Но если уж расширять список мест, где встречался «арьергард», вплоть до «Союза Освобождения», то стоило включить туда и «Парижскую русскую школу для взрослых», как ее именует Берберова, и которая на самом деле называлась «Высшей школой общественных наук». В ее организации, помимо М.М. Ковалевского, принимали активное участие почти исключительно одни только масоны иностранных лож: Ю.С. Гамбаров, Е.В. де Роберти, Е.В. Аничков, о чем Берберова не упоминает.

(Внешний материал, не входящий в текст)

/-- Settles O31: the walk goes along the codes and the part of a code (`hufWalk_message_path`), and then either meets a missing
child (`follow_off_the_codes`) or has no bit left inside a code. -/
theorem hufDecStopsWhereTheWalkFails : Obligations.HufDecStopsWhereTheWalkFails := by
  intro s tab msg path bits valid inTable onCode short input
  have walk := hufWalk_message_path valid ((headerBytes tab).length + 4) inTable onCode
  refine ⟨fun b tail off split => exec_hufDec_of_malformed input ?missing,
    fun inside split => exec_hufDec_of_malformed input ?ended⟩
  case missing =>
    rw [hufDecode_containerBytes valid short, split, walk, hufWalk_bit, follow_off_the_codes valid onCode off]
    rfl
  case ended =>
    have steps : (msg.flatMap tab.code).length + path.length = bits.length := by rw [split, List.length_append]
    have walked := walk []
    rw [List.append_nil, ← split, steps, hufPos, if_neg inside, hufWalk] at walked
    rw [hufDecode_containerBytes valid short, walked]
    rfl

/-! ### A broken entry -/

/-- The reader at an entry: its checks in their order, and the entries after it (rules R190, R191). -/
theorem hufReadEntries_at (pre : List Byte) (sym len : Byte) (more : List Byte) (k : Nat) (good : CodeTable) :
    hufReadEntries (pre ++ sym :: len :: more) (k + 1) pre.length good =
      if good.getLast?.any fun e => sym.toNat ≤ e.1.toNat then malformed pre.length
      else if len.toNat = 0 then malformed (pre.length + 1)
      else if more.length < ceil8 len.toNat then malformed (pre.length + 2)
      else if ((unpackBits (more.take (ceil8 len.toNat))).drop len.toNat).any id then
        malformed (pre.length + 2 + ceil8 len.toNat - 1)
      else if good.clashes ((unpackBits (more.take (ceil8 len.toNat))).take len.toNat) then malformed pre.length
      else hufReadEntries (pre ++ sym :: len :: more) k (pre.length + 2 + ceil8 len.toNat)
        (good ++ [(sym, (unpackBits (more.take (ceil8 len.toNat))).take len.toNat)]) := by
  obtain ⟨atSym, atLen, after⟩ := entry_at pre sym len more
  have length : (pre ++ sym :: len :: more).length = pre.length + 2 + more.length := by
    simp only [List.length_append, List.length_cons]
    omega
  have whole : ¬ (pre ++ sym :: len :: more).length < pre.length + 2 := by omega
  have cut : (pre ++ sym :: len :: more).length < pre.length + 2 + ceil8 len.toNat ↔ more.length < ceil8 len.toNat := by
    omega
  rw [hufReadEntries, if_neg whole]
  simp only [atSym, atLen, after, cut]

/-- When the reading of the entries after the valid ones `good` fails, HUF_DEC reports where. -/
theorem exec_hufDec_of_entry {s : State} {k n q : Nat} {good : CodeTable} {tail : List Byte}
    (goodValid : good = [] ∨ ValidTable good) (toRead : k = good.length + (n + 1)) (atMost : k ≤ 256)
    (input : HoldsInput s (be16 k ++ good.flatMap hufEntryBytes ++ tail))
    (fails : hufReadEntries (be16 k ++ good.flatMap hufEntryBytes ++ tail) (n + 1)
      (be16 k ++ good.flatMap hufEntryBytes).length good = malformed q) :
    ∃ t, exec .hufDec s = .next t ∧ Raised s t 2 q := by
  refine exec_hufDec_of_malformed input ?_
  rw [hufDecode_entries good goodValid k (by omega) atMost, show k - good.length = n + 1 by omega]
  rw [List.length_append, length_be16] at fails
  rw [fails]
  rfl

Можно упомянуть и кружок «Беседа» (1899-1905), членами которого были С.А. Котляревский, Д.И. Шаховской, В.А. Маклаков, Г.Е. Львов, и более поздние «Клуб образования» (Петербург, 1909), «Общество единения народностей в России» (Москва, 1909), их местные отделения в городах России и другие легальные организации, используемые русским масонством так же, как французское масонство использовало в качестве легальных «Лигу по защите прав человека» и другие аналогичные организации.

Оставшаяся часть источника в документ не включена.